[EXERCISE DETAILS] For every line that contains the string "completeRead", pull that line out of the material below.

***** TASK INPUT *****

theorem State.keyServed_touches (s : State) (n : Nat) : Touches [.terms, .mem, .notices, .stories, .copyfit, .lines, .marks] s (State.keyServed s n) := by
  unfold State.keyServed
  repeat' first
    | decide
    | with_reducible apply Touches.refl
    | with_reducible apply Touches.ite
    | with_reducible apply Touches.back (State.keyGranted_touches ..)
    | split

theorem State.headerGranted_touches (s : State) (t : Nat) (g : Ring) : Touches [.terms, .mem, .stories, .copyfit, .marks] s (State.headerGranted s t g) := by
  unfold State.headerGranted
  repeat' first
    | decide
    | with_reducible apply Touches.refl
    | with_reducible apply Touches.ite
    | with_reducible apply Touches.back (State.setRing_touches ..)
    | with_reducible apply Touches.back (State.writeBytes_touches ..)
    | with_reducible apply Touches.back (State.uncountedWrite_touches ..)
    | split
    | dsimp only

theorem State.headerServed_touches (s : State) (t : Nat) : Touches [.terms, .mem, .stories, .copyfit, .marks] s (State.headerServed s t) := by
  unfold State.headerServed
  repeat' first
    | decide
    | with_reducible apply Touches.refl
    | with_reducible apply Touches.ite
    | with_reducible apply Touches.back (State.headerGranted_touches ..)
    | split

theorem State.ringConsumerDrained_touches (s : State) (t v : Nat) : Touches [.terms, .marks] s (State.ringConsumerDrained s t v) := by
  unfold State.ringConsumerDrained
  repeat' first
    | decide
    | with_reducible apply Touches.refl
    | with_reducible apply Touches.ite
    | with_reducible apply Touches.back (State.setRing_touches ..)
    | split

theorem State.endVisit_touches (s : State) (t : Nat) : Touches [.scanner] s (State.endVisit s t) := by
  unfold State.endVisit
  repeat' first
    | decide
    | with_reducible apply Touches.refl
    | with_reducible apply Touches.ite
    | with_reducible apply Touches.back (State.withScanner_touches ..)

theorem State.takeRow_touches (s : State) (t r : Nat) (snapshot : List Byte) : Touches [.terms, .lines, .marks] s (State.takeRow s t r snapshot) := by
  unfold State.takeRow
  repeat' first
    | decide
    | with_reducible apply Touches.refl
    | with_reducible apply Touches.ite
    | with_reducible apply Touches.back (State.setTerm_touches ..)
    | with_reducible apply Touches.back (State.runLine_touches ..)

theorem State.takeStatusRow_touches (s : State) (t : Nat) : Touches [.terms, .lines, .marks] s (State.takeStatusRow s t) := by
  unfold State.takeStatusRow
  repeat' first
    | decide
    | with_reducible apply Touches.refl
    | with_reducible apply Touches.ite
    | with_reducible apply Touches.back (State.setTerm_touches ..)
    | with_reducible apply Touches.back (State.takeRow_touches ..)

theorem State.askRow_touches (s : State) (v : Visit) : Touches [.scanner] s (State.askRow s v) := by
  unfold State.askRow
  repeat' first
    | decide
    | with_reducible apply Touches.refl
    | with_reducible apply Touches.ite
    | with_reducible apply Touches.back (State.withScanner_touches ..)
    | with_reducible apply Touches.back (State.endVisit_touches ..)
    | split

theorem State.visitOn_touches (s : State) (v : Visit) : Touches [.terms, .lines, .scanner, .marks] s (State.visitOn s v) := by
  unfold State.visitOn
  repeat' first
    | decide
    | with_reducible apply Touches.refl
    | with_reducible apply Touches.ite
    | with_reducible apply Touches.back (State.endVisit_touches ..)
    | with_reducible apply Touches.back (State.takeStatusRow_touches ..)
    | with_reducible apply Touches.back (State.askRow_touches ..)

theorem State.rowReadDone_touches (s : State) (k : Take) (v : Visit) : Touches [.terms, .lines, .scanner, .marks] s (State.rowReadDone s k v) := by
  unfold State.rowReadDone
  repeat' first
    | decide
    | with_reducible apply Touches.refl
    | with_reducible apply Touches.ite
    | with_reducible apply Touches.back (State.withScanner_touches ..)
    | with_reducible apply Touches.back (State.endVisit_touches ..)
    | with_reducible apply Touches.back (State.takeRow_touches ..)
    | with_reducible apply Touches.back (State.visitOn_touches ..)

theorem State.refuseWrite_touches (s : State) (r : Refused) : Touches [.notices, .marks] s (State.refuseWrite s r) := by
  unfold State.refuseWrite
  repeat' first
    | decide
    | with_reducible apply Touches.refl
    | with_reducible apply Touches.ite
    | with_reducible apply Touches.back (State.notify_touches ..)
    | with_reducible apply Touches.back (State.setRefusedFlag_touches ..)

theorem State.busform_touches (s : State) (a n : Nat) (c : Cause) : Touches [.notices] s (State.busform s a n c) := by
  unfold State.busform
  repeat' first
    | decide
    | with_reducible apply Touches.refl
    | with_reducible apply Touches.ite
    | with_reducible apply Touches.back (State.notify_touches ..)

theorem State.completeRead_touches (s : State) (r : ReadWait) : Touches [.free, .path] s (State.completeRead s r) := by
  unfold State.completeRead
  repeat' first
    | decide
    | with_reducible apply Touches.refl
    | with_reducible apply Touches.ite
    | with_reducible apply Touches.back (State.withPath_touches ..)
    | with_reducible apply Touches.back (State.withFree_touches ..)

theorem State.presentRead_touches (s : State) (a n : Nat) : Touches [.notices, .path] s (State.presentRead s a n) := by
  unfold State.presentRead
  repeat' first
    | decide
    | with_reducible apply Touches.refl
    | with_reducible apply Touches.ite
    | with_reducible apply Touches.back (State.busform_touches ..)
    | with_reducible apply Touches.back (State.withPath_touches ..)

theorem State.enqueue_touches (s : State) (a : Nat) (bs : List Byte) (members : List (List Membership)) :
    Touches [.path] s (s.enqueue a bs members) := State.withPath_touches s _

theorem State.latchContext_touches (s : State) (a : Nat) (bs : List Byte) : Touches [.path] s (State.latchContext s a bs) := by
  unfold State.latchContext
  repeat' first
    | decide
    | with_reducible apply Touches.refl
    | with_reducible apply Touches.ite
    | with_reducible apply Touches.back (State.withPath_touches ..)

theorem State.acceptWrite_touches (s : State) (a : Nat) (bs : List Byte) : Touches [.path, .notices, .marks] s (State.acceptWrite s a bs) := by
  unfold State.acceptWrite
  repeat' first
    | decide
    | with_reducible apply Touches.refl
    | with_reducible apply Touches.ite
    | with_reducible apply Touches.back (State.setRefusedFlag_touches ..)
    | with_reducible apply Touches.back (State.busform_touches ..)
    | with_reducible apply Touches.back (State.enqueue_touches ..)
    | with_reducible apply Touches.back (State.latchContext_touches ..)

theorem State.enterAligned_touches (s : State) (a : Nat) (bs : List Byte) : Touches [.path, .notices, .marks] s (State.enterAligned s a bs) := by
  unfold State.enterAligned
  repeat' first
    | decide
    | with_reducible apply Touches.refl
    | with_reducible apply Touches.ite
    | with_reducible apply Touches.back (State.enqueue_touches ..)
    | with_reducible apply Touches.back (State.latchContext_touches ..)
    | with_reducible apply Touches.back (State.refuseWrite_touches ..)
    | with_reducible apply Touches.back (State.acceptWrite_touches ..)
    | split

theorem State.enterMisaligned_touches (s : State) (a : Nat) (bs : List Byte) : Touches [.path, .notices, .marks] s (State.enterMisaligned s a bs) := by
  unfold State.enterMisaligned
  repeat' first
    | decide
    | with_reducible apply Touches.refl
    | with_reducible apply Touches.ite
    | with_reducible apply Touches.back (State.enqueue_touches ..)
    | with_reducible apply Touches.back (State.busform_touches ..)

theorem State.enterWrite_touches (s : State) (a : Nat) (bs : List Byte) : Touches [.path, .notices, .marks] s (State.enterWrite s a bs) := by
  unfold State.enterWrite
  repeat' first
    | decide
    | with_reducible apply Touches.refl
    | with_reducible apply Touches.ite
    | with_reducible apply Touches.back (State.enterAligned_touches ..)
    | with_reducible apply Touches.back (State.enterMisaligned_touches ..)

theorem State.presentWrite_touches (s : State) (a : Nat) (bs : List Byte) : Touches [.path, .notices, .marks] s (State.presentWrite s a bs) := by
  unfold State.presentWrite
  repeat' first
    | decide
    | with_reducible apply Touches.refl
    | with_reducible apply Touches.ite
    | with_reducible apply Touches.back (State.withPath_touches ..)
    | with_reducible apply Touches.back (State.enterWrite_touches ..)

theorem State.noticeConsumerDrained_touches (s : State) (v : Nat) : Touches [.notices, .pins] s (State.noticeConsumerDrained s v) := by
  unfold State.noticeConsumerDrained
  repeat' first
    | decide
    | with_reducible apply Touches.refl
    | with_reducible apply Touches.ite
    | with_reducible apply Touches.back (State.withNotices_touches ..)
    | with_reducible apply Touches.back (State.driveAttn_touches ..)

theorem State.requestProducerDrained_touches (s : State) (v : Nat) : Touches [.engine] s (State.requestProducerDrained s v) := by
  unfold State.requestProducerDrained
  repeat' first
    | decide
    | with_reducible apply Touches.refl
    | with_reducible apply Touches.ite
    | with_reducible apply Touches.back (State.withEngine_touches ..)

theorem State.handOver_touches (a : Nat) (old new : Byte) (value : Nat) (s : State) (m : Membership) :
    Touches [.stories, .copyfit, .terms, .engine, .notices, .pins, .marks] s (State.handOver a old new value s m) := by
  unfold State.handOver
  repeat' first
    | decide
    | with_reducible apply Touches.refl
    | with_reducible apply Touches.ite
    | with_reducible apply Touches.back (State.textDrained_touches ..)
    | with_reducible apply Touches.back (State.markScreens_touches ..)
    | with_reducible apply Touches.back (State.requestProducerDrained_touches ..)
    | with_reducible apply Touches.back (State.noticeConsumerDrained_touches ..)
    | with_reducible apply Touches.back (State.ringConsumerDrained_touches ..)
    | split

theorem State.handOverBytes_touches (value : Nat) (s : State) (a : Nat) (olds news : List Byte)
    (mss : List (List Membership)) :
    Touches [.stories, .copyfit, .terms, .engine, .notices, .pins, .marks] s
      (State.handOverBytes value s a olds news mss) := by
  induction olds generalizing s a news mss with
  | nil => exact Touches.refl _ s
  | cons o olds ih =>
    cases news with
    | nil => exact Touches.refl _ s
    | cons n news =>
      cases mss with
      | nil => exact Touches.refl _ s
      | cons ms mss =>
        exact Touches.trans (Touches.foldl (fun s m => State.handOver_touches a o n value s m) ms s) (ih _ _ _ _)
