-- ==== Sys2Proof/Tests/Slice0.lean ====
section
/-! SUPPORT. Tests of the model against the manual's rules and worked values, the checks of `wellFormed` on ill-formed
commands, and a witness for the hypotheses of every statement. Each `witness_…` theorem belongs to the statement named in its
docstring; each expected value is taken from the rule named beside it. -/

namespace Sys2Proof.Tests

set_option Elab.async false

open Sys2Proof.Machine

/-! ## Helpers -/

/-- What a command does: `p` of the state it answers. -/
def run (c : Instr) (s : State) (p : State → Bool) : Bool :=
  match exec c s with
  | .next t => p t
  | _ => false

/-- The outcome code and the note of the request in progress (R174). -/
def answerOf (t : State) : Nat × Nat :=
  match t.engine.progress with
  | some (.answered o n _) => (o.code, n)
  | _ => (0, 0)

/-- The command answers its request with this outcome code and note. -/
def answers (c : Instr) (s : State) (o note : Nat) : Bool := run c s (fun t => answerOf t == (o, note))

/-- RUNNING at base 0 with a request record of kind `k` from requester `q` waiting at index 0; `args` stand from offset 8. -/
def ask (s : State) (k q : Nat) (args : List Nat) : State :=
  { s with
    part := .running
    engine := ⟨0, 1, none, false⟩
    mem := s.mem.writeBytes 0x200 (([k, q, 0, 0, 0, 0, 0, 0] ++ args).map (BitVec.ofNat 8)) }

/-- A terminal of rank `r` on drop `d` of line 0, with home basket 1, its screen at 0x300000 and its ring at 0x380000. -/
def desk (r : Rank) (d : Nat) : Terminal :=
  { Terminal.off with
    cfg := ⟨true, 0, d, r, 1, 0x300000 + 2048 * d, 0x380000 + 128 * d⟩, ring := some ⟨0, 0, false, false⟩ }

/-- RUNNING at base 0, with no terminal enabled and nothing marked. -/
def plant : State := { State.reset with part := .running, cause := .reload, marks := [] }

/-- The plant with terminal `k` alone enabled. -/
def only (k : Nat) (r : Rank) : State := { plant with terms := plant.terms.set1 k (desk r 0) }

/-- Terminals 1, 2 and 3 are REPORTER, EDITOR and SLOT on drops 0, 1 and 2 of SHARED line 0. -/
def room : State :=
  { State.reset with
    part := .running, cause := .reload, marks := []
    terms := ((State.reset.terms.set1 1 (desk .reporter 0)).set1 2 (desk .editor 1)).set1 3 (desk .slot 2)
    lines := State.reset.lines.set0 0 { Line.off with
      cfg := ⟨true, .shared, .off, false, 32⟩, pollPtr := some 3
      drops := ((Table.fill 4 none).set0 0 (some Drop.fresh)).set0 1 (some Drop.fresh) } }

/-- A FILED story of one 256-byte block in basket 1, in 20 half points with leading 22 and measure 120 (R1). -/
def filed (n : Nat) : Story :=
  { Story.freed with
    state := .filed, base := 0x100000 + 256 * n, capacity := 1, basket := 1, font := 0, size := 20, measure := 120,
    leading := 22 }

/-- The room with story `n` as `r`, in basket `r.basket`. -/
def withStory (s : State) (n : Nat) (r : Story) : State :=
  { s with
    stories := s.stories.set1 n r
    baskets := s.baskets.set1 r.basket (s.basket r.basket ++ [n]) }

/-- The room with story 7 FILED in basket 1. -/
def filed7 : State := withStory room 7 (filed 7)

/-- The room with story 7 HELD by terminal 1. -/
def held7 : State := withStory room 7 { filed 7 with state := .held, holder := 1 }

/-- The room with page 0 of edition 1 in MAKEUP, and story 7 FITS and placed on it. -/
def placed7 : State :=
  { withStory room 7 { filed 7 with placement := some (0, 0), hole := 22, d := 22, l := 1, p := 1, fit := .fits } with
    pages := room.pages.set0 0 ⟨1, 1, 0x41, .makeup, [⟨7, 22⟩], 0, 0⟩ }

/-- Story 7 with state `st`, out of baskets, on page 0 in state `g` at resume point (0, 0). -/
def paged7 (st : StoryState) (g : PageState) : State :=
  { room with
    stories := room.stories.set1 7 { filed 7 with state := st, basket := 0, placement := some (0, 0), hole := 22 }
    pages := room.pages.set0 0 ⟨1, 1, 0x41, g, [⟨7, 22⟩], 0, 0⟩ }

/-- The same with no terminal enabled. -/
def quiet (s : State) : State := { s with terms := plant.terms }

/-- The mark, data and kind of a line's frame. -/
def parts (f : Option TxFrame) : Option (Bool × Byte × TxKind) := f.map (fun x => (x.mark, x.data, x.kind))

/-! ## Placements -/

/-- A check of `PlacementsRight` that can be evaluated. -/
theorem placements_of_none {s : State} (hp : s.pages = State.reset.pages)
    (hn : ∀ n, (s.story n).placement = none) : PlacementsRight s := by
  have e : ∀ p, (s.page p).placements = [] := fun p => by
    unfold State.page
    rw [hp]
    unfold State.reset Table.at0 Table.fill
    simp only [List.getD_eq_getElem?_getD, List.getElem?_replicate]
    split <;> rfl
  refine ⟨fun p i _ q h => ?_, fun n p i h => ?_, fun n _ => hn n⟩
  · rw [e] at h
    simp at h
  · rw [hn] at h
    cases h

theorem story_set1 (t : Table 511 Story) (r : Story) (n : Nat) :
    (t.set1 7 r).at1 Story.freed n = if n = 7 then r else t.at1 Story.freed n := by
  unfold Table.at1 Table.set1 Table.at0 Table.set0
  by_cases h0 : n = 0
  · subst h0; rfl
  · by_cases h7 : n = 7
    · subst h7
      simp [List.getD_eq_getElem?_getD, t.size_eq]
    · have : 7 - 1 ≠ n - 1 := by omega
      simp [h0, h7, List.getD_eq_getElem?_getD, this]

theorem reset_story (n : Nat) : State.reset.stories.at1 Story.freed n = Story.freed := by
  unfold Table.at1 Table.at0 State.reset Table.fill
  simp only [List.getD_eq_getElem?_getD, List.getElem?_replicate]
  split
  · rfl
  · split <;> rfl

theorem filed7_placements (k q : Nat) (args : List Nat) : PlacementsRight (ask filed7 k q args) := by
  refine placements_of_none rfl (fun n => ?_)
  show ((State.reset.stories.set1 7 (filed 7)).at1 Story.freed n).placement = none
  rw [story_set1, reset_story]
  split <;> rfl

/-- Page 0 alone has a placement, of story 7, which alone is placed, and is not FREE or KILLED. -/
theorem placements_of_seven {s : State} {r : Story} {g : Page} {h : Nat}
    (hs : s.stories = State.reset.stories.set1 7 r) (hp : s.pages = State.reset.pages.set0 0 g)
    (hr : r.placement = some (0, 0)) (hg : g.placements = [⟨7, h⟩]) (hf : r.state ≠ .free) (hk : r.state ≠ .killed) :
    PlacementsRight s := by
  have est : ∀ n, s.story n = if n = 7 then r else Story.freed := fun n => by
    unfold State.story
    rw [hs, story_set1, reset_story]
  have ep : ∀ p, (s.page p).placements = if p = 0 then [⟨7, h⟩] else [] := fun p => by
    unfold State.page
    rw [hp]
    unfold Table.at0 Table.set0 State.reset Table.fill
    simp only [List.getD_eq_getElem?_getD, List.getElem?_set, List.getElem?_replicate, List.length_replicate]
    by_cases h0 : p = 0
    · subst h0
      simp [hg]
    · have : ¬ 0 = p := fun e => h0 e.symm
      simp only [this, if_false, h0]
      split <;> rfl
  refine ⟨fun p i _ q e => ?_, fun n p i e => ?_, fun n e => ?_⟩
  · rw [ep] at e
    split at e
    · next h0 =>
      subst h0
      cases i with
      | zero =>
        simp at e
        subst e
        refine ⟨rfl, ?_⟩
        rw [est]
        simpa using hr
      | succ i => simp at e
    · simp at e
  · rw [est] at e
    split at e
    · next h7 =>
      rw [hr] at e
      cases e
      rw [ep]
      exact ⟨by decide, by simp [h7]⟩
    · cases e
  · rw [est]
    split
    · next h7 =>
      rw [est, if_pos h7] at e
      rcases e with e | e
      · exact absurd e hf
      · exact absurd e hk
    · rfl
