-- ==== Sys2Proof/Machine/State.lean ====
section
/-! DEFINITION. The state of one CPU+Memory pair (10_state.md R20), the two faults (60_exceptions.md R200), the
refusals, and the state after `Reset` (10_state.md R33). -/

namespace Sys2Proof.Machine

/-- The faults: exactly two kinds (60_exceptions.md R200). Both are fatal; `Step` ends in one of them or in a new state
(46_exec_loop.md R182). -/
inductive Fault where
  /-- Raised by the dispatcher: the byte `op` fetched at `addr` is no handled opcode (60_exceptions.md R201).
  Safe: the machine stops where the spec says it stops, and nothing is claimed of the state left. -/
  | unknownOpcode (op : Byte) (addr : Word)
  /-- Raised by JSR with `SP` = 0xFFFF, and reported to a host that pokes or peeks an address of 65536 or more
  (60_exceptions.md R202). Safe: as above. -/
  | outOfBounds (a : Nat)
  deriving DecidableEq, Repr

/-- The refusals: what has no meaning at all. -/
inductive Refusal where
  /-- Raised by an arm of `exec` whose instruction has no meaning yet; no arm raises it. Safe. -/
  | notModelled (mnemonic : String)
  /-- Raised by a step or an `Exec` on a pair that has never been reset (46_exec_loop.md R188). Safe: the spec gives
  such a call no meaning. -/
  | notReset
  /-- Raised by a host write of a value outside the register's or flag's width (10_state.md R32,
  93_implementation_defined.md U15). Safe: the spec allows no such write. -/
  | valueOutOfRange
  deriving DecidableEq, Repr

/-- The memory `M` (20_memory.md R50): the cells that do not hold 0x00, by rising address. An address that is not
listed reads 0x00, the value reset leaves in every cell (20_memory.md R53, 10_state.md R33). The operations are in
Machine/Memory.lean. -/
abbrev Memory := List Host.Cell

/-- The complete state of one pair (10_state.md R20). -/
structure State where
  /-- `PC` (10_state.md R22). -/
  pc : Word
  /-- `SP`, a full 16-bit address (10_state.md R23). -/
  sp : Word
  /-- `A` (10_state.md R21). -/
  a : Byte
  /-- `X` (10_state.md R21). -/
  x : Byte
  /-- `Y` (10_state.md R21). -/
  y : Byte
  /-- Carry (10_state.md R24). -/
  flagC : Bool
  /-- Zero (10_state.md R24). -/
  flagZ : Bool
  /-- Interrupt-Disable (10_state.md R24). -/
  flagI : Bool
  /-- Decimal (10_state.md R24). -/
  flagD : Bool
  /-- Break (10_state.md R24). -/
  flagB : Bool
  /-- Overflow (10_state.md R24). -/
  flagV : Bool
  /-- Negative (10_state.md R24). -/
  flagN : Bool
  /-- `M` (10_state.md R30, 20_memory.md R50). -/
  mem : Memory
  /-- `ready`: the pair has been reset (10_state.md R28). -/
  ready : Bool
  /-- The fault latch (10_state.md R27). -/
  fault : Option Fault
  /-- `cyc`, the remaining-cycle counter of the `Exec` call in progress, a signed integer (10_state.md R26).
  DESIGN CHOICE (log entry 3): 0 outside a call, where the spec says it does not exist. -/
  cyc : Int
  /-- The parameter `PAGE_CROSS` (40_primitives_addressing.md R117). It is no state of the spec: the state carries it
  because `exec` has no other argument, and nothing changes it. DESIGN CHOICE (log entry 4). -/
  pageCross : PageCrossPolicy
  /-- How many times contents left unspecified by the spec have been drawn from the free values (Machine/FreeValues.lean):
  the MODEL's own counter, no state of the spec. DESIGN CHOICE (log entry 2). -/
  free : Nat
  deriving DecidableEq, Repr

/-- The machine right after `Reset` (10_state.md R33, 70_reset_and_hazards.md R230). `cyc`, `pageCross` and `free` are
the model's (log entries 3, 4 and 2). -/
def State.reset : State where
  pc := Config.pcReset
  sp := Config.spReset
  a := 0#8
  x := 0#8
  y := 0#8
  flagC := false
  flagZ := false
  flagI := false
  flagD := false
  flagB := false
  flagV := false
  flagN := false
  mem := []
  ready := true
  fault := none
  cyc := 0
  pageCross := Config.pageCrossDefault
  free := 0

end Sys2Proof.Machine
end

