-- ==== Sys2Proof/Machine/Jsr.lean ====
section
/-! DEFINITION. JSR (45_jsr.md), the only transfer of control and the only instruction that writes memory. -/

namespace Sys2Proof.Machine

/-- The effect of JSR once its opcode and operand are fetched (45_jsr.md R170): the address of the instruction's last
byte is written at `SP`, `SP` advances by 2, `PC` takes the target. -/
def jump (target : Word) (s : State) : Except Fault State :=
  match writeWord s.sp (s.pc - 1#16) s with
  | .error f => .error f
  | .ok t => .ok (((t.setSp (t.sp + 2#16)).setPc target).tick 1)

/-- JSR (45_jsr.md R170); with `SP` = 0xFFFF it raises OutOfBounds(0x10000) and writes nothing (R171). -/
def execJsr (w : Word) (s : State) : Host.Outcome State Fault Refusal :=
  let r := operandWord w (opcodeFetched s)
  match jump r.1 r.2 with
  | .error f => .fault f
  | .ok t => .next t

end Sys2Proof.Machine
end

*****

[YOUR SOLUTION]
theorem State.completeRead_touches (s : State) (r : ReadWait) : Touches [.free, .path] s (State.completeRead s r) := by
  unfold State.completeRead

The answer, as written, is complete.